Говоря о добродушно снисходительном отношении Довлатова к своим персонажам, нельзя не вспомнить о колоритнейшем из них — незабвенном Михаиле Ивановиче из «Заповедника». Тот самый, помните, который на вопрос, что привлекло его когда-то в его будущей жене, ответил незабываемой «нисходящей» метафорой: «А спала аккуратно. Тихо, как гусеница».
«Итак, я поселился у Михал Иваныча. Пил он беспрерывно. До изумления, паралича и бреда. Причем бредил он исключительно матом. А матерился с тем же чувством, с каким пожилые интеллигентные люди вполголоса напевают. То есть для себя, без расчета на одобрение или протест. Трезвым я его видел дважды.

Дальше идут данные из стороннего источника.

-- ==== Sys2Proof/Machine/State.lean ====
section
/-! DEFINITION. The state of the part, its value after reset, and the reasons a step could stop. -/

namespace Sys2Proof.Machine

/-- The whole state: one field per block of the part, and the model's own `pending`, `toChime` and `free`
(assumption log entries 2, 21, 3). -/
structure State where
  /-- Trunk port. -/
  tkp : Tkp
  /-- SGA with RING_A and SEGCFG entry 0. -/
  sga : Segment
  /-- SGB with RING_B and SEGCFG entry 1. -/
  sgb : Segment
  /-- UTR: the slot records. -/
  slots : Vector SlotRec 16
  /-- UTR: the NODE table. -/
  node : Vector NodeEntry 16
  /-- LSU with LOCALCFG. -/
  lsu : Lsu
  /-- OCE and RME: the position records. -/
  positions : Vector Position 16
  /-- OCE: SEATMAP. -/
  seatmap : Vector SeatMapEntry 24
  /-- OCE: POSCFG. -/
  poscfg : Vector PosCfg 16
  /-- OCE: RULE. -/
  rules : Vector RuleEntry 24
  /-- RME: PROFILE. -/
  profiles : Vector ProfileEntry 4
  /-- RME: the reminder tick timer, with the period in ms when it runs (R135). -/
  tick : Option Nat
  /-- Chime driver. -/
  chd : Chd
  /-- Panel driver with PANELCFG. -/
  pnd : Pnd
  /-- Power manager with TIMING. -/
  pmg : Pmg
  /-- Configuration store with the PROTECT word. -/
  cfs : Cfs
  /-- MODEL: requests and withdrawals on their way to CHD inside a step. -/
  toChime : List ChimeEvent
  /-- MODEL: the counter of free values. -/
  free : Nat
  /-- MODEL: the commands waiting, first in, first out. -/
  pending : List Instr
deriving DecidableEq, Repr

/-- Reasons a step stops with a fault. The spec names no machine fault: every error of the part is a flag or a REPLY
status, so nobody raises one. -/
inductive Fault where
deriving DecidableEq, Repr

/-- Reasons a step is refused. -/
inductive Refusal where
  /-- A command without a meaning, raised by an arm of exec that is not modelled; no arm raises it. Safe: the
  machine stops. -/
  | notModelled (mnemonic : String)
deriving DecidableEq, Repr

/-- The machine right after hard reset over an erased store: STARTING, the tables at what an erased record loads
(R171, R206; log entries 5 and 7). -/
def State.reset : State :=
  { tkp := Tkp.reset, sga := Segment.reset, sgb := Segment.reset, slots := Vector.replicate 16 SlotRec.reset,
    node := Vector.replicate 16 NodeEntry.invalid, lsu := Lsu.reset,
    positions := Vector.replicate 16 Position.reset, seatmap := Vector.replicate 24 SeatMapEntry.invalid,
    poscfg := Vector.replicate 16 PosCfg.default, rules := Vector.replicate 24 RuleEntry.invalid,
    profiles := Vector.replicate 4 ProfileEntry.default, tick := none, chd := Chd.reset, pnd := Pnd.reset,
    pmg := Pmg.reset, cfs := Cfs.reset, toChime := [], free := 0, pending := [] }

end Sys2Proof.Machine
end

В эти парадоксальные дни Михал Иваныч запускал одновременно радио и телевизор. Ложился в брюках, доставал коробку из-под торта «Сказка». И начинал читать открытки, полученные за всю жизнь. Читал и комментировал: «…Здравствуй, папа крестный!.. Ну, здравствуй, здравствуй, выблядок овечий!.. Желаю тебе успехов в работе… Успехов желает, едри твою мать… Остаюсь вечно твой Радик… Вечно твой, вечно твой… Да на хрен ты мне сдался?..»
Кто еще мог с такой нескрываемой симпатией живописать этого пребывающего в стадии полураспада пропойцу и злостного неплательщика алиментов, чьи бредовые алкогольные откровения надо разгадывать как закодированные противником шифровки?
«Это был широкоплечий, статный человек. Даже рваная, грязная одежда не могла его по-настоящему изуродовать. Бурое лицо, худые мощные ключицы под распахнутой сорочкой, упругий, четкий шаг… Я невольно им любовался».
Или так беспощадно точно, с немного брезгливым, но жалостливым сочувствием к ее женской и человеческой заурядности, набросать портрет Лиды Агаповой, до идиотизма наивной журналистки из «Компромисса»:
«Резиновые импортные боты. Тяжелая коричневая юбка не подчеркивает шага. Синтетическая курточка на молнии — шуршит. Кепка с голубым верхом — форменная — таллиннского политехника. Лицо решительное, вечно озябшее. Никаких следов косметики. Отсутствующий зуб на краю улыбки. Удивляются только глаза, брови неподвижны, как ленточка финиша…».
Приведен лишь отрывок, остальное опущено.